9:45 a.m.                     Break

10:00 a.m.                   Taking an Integrated View of Legal Education and Licensure

As the practice of law has changed in response to technological advances, globalization, economic pressures, and other forces, the knowledge, skills, values, and traits that legal employers seek in law graduates have diverged from what law schools have traditionally taught.  This panel will explore the implications of this gap and how law school curricula, law practice, and the bar exam can be better aligned.  What should remain of the core of law school curriculum, and where might the bar exam be changed?  If more time in law school is needed to address these matters, is the profession and are the licensing entities prepared to rethink the bar exam to make space in law school J.D. programs to respond to these concerns?

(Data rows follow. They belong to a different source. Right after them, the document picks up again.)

-- ==== Sys2Proof/Certificates/Slice0/Obligations.lean ====
section
/-! DEFINITION. The statements for the provers, from the numbered rules of spec/. In a result statement the
next state is written as the old one with the fields the rule writes, so that every field not named
is unchanged (the frame). The don't-care bytes of BUF and the count of free values drawn (log entry
2) are bound by an existential there: any value, no statement rests on one. -/

open Sys2Proof Sys2Proof.Machine

/-! ### Encoding (30_encoding) -/

/-- Frames written out byte by byte from R61 to R65 (and the rows of 95_test_vectors L2-E) decode to
the commands they stand for; LEN 0000000000000100 is 256, big-endian. -/
def Obligations.SpecFramesDecode : Prop :=
  decode [0x01] = .command .init [] ∧
  decode [0x03] = .command .finalize [] ∧
  decode [0x02, 0, 0, 0, 0, 0, 0, 0, 0] = .command (.update []) [] ∧
  decode [0x02, 0, 0, 0, 0, 0, 0, 0, 3, 0x61, 0x62, 0x63] =
    .command (.update [0x61, 0x62, 0x63]) [] ∧
  decode [0x04, 0, 0, 0, 0, 0, 0, 0, 3, 0x61, 0x62, 0x63] =
    .command (.hash [0x61, 0x62, 0x63]) [] ∧
  decode ([0x04, 0, 0, 0, 0, 0, 0, 1, 0] ++ List.replicate 256 0xaa) =
    .command (.hash (List.replicate 256 0xaa)) [] ∧
  decode ([0x05,
      0x6a, 0x09, 0xe6, 0x67, 0xbb, 0x67, 0xae, 0x85, 0x3c, 0x6e, 0xf3, 0x72, 0xa5, 0x4f, 0xf5, 0x3a,
      0x51, 0x0e, 0x52, 0x7f, 0x9b, 0x05, 0x68, 0x8c, 0x1f, 0x83, 0xd9, 0xab, 0x5b, 0xe0, 0xcd, 0x19] ++
      [0x61, 0x62, 0x63, 0x80] ++ List.replicate 59 0 ++ [0x18]) =
    .command (.compress initialState
      ((((((Vector.replicate 64 0).set 0 0x61).set 1 0x62).set 2 0x63).set 3 0x80).set 63 0x18)) [] ∧
  decode [0x00] = .reserved 0x00 ∧ decode [0x06] = .reserved 0x06 ∧ decode [0xff] = .reserved 0xff

/-- 30_encoding §1, §2: decoding the frame of any well-formed command the build defines gives the
command back, with every operand at every value its field admits, and leaves the bytes after the
frame. -/
def Obligations.DecodeOfEncode : Prop :=
  ∀ (hasCompress : Bool) (i : Instr) (rest : List Byte), i.wf = true →
    i.opcode ∈ Opcode.defined hasCompress →
    decodeWith hasCompress (encode i ++ rest) = .command i rest

/-- The other direction: what decodes to a command is that command's frame and the bytes after it,
so every frame has one spelling, and the command is well-formed and defined in the build. -/
def Obligations.EncodeOfDecode : Prop :=
  ∀ (hasCompress : Bool) (bs : List Byte) (i : Instr) (rest : List Byte),
    decodeWith hasCompress bs = .command i rest →
      bs = encode i ++ rest ∧ i.wf = true ∧ i.opcode ∈ Opcode.defined hasCompress

/-- R65: the reserved opcodes are 0x00 and 0x06 to 0xFF, and 0x05 in a build without COMPRESS; a
frame that begins with one is refused whatever follows it, and the machine does not continue: on no
turn of any instance, whichever has the turn, with no input left or given by an input. -/
def Obligations.ReservedOpcodesRefused : Prop :=
  (∀ (hasCompress : Bool) (opc : Byte) (bs : List Byte),
    decodeWith hasCompress (opc :: bs) = .reserved opc ↔
      (opc = 0x00 ∨ 6 ≤ opc.toNat ∨ (opc = 0x05 ∧ hasCompress = false))) ∧
  (∀ (s : State) (k : Nat) (e : Engine) (p : PortByte) (ps : List PortByte), TurnOf s k →
    s.engines[k]? = some e → e.rspPending = [] → e.cmdPort = p :: ps →
    (p.byte = 0x00 ∨ 6 ≤ p.byte.toNat ∨ (p.byte = 0x05 ∧ s.hasCompress = false)) →
    step s = .refused .reservedOpcode)

/-- 30_encoding §2 "Frame length decoding" (derived there): in every build decode_length is 1 for
0x01 and 0x03, 9 + be64(frame[1..9)) for 0x02 and 0x04 and unknown before those nine bytes are
there, and no length is defined for a reserved opcode; 0x05 has 97 bytes where the build has
COMPRESS, and is reserved where it has not. A frame is complete exactly when that many bytes have
arrived, and then the decoder takes exactly those. -/
def Obligations.FrameLengthDecoding : Prop :=
  ∀ hasCompress : Bool,
    (∀ bs : List Byte,
      decodeLength hasCompress (0x01 :: bs) = .known 1 ∧
      decodeLength hasCompress (0x03 :: bs) = .known 1 ∧
      decodeLength hasCompress (0x05 :: bs) =
        if hasCompress then .known 97 else .reserved 0x05) ∧
    (∀ (b0 b1 b2 b3 b4 b5 b6 b7 : Byte) (bs : List Byte),
      decodeLength hasCompress (0x02 :: b0 :: b1 :: b2 :: b3 :: b4 :: b5 :: b6 :: b7 :: bs) =
        .known (9 + (be64 b0 b1 b2 b3 b4 b5 b6 b7).toNat) ∧
      decodeLength hasCompress (0x04 :: b0 :: b1 :: b2 :: b3 :: b4 :: b5 :: b6 :: b7 :: bs) =
        .known (9 + (be64 b0 b1 b2 b3 b4 b5 b6 b7).toNat)) ∧
    (∀ bs : List Byte, bs.length < 8 →
      decodeLength hasCompress (0x02 :: bs) = .unknown ∧
      decodeLength hasCompress (0x04 :: bs) = .unknown) ∧
    decodeLength hasCompress [] = .unknown ∧
    (∀ (opc : Byte) (bs : List Byte), opc = 0x00 ∨ 6 ≤ opc.toNat →
      decodeLength hasCompress (opc :: bs) = .reserved opc) ∧
    (∀ (bs : List Byte) (n : Nat), decodeLength hasCompress bs = .known n →
      (n ≤ bs.length → ∃ i, decodeWith hasCompress bs = .command i (bs.drop n)) ∧
      (bs.length < n → decodeWith hasCompress bs = .incomplete)) ∧
    (∀ bs : List Byte, decodeLength hasCompress bs = .unknown →
      decodeWith hasCompress bs = .incomplete) ∧
    (∀ (bs : List Byte) (opc : Byte), decodeLength hasCompress bs = .reserved opc →
      decodeWith hasCompress bs = .reserved opc)

/-- R12, R43: be32 and be64 weigh the first byte most, unbe32 and unbe64 are their inverses, and
serialise puts byte k of word i at place 4i + k, most significant first: 32 bytes. -/
def Obligations.ByteOrderIsBigEndian : Prop :=
  (∀ b0 b1 b2 b3 : Byte,
    (be32 b0 b1 b2 b3).toNat =
      b0.toNat * 2 ^ 24 + b1.toNat * 2 ^ 16 + b2.toNat * 2 ^ 8 + b3.toNat ∧
    unbe32 (be32 b0 b1 b2 b3) = [b0, b1, b2, b3]) ∧
  (∀ b0 b1 b2 b3 b4 b5 b6 b7 : Byte,
    (be64 b0 b1 b2 b3 b4 b5 b6 b7).toNat =
      b0.toNat * 2 ^ 56 + b1.toNat * 2 ^ 48 + b2.toNat * 2 ^ 40 + b3.toNat * 2 ^ 32 +
        b4.toNat * 2 ^ 24 + b5.toNat * 2 ^ 16 + b6.toNat * 2 ^ 8 + b7.toNat ∧
    unbe64 (be64 b0 b1 b2 b3 b4 b5 b6 b7) = [b0, b1, b2, b3, b4, b5, b6, b7]) ∧
  (∀ (s : HState) (i : Fin 8) (k : Fin 4),
    (serialise s).length = 32 ∧
    (serialise s)[4 * i.val + k.val]? =
      (s.words[i.val]?).map (fun w => BitVec.ofNat 8 (w.toNat / 2 ^ (8 * (3 - k.val)))))

/-- 30_encoding §1, §4: program P1 of 95_test_vectors L3 as text assembles to the 14-byte command
stream given there; the text with an odd hex string or a block of 63 bytes does not assemble. -/
def Obligations.ProgramTextAssembles : Prop :=
  (assemble ["INIT".toList, "UPDATE \"abc\"  ; three bytes".toList, "FINALIZE".toList]).map
      commandStream =
    some [0x01, 0x02, 0, 0, 0, 0, 0, 0, 0, 3, 0x61, 0x62, 0x63, 0x03] ∧
  assemble ["UPDATE x\"616\"".toList] = none ∧
  assemble ["COMPRESS IV, x\"00\"*63".toList] = none

/-! ### BlockCompressor (40_compressor) -/

/-- rotr moves bit (i + n) mod 32 to bit i; shr is division by 2^n, zero fill. The spec marks both
readings as general knowledge (93_implementation_defined K3, K4; 40_compressor §1, the rules of rotr
and shr), so this is no sentence of the source. -/
def Obligations.RotateAndShift : Prop :=
  (∀ (x : Word) (n i : Nat), 0 < n → n < 32 → i < 32 →
    (rotr x n).getLsbD i = x.getLsbD ((i + n) % 32)) ∧
  (∀ (x : Word) (n : Nat), (shr x n).toNat = x.toNat / 2 ^ n) ∧
  rotr 0x12345678 7 = 0xF02468AC ∧ shr 0x12345678 3 = 0x02468ACF

/-- R83, R84: Ch(x,y,z) = (x ∧ y) ⊕ (¬x ∧ z), each bit y's where x's bit is 1 and z's where it is 0;
Maj(x,y,z) = (x ∧ y) ⊕ (x ∧ z) ⊕ (y ∧ z), each bit the majority of the three; with the corner cases
and the worked examples. -/
def Obligations.ChoiceAndMajority : Prop :=
  (∀ x y z : Word, ch x y z = (x &&& y) ^^^ (~~~x &&& z) ∧
    maj x y z = (x &&& y) ^^^ (x &&& z) ^^^ (y &&& z)) ∧
  (∀ (x y z : Word) (i : Nat), i < 32 →
    (ch x y z).getLsbD i = if x.getLsbD i then y.getLsbD i else z.getLsbD i) ∧
  (∀ (x y z : Word) (i : Nat), i < 32 →
    ((maj x y z).getLsbD i = true ↔
      2 ≤ (x.getLsbD i).toNat + (y.getLsbD i).toNat + (z.getLsbD i).toNat)) ∧
  (∀ x y z : Word, ch 0xFFFFFFFF y z = y ∧ ch 0 y z = z ∧ ch x y y = y ∧ maj x x z = x ∧
    maj 0xFFFFFFFF 0 z = z) ∧
  ch 0x510e527f 0x9b05688c 0x1f83d9ab = 0x1f85c98c ∧
  maj 0x6a09e667 0xbb67ae85 0x3c6ef372 = 0x3a6fe667

/-- R85 to R88: the four sigma functions, with the corner cases and the worked examples. -/
def Obligations.SigmaFunctions : Prop :=
  (∀ x : Word,
    bigSigma0 x = rotr x 2 ^^^ rotr x 13 ^^^ rotr x 22 ∧
    bigSigma1 x = rotr x 6 ^^^ rotr x 11 ^^^ rotr x 25 ∧
    smallSigma0 x = rotr x 7 ^^^ rotr x 18 ^^^ shr x 3 ∧
    smallSigma1 x = rotr x 17 ^^^ rotr x 19 ^^^ shr x 10) ∧
  (bigSigma0 0 = 0 ∧ bigSigma0 0xFFFFFFFF = 0xFFFFFFFF ∧ bigSigma0 1 = 0x40080400 ∧
    bigSigma0 0x6a09e667 = 0xce20b47e) ∧
  (bigSigma1 0 = 0 ∧ bigSigma1 0xFFFFFFFF = 0xFFFFFFFF ∧ bigSigma1 1 = 0x04200080 ∧
    bigSigma1 0x510e527f = 0x3587272b) ∧
  (smallSigma0 0 = 0 ∧ smallSigma0 0xFFFFFFFF = 0x1FFFFFFF ∧ smallSigma0 1 = 0x02004000 ∧
    smallSigma0 0x12345678 = 0xe7fce6ee) ∧
  (smallSigma1 0 = 0 ∧ smallSigma1 0xFFFFFFFF = 0x003FFFFF ∧ smallSigma1 1 = 0x0000a000 ∧
    smallSigma1 0x12345678 = 0xa1f78649)

/-- R35: K has 64 entries, and K[t] is ⌊∛(p · 2^96)⌋ mod 2^32 for the (t+1)-th prime p, the first 32
bits of the fraction of its cube root. -/
def Obligations.RoundConstantsAreCubeRoots : Prop :=
  roundConstants.length = 64 ∧
  ∀ t : Nat, t < 64 →
    ∃ r : Nat, r ^ 3 ≤ Nat.nth Nat.Prime t * 2 ^ 96 ∧ Nat.nth Nat.Prime t * 2 ^ 96 < (r + 1) ^ 3 ∧
      roundConstants[t]? = some (BitVec.ofNat 32 r)

/-- IV[i] is ⌊√(p · 2^64)⌋ mod 2^32 for the (i+1)-th prime p. The spec marks the IV values and this
derivation as general knowledge (93_implementation_defined K1; 10_state §4). -/
def Obligations.InitialStateIsSquareRoots : Prop :=
  ∀ i : Nat, i < 8 →
    ∃ r : Nat, r ^ 2 ≤ Nat.nth Nat.Prime i * 2 ^ 64 ∧ Nat.nth Nat.Prime i * 2 ^ 64 < (r + 1) ^ 2 ∧
      initialState.words[i]? = some (BitVec.ofNat 32 r)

Panelists:         Connie Brenton, Senior Director Legal Operations, NetApp, Inc. and President and CEO, Corporate Legal Operations Consortium
Alli Gerkman, Director of Educating Tomorrow’s Lawyers, IAALS, The Institute for the Advancement of the American Legal System, at the University of Denver
Daniel B. Rodriguez, Dean, Northwestern Pritzker School of Law
Stephen M. Sheppard, Dean, St. Mary’s University School of Law

Moderator:      Joan Howarth, Distinguished Visiting Professor, Boyd School of Law, University of Nevada Las Vegas, and Dean Emerita and Professor of Law, Michigan State University

11:15 a.m.                   Break

11:30 a.m.                   Envisioning The Future of the Bar Examination and Entry to the Profession

While bar admissions in the United States are handled separately by 50+ jurisdictions, the bar admissions authorities in all jurisdictions subscribe to two common essentials: that graduation from an ABA-approved law school qualifies a graduate to sit for the bar examination; and that the bar exam produced by the NCBE is the primary test by which competence for the practice of law is determined.  If we could have a clean slate, how would we assess competency for admission to the bar?  What would a bar exam look like if developments in technology, globalization, and other changes in the practice of law were taken into account?  Should the legal profession adopt a staged process for admission to the bar akin to that used in other professions? What are the potential alternative examination and licensure models?  What are the advantages and challenges to a model where more and more effort is being put on “teaching to the bar”? With 50+ separate bar admission authorities, how can these changes be accomplished?

Panelists:         Diane Bosse, Chair, New York Board of Bar Examiners
Judith Gundersen, President, NCBE
Joan Howarth, Distinguished Visiting Professor, Boyd School of Law, University of Nevada Las Vegas, and Dean Emerita and Professor of Law, Michigan State University
Judith Wegner, Dean and Burton Craig Professor of Law Emeritus, University of North Carolina, and principal investigator of the Carnegie Report on Educating Lawyers

Moderator:      Cynthia Nance, Dean Emeritus and Nathan G. Gordon Professor of Law, University of Arkansas School of Law

1:00 p.m.                    Summit Adjourns; Box Lunch

 

The Summit on the Future of Legal Education and Entry to the Profession is underway!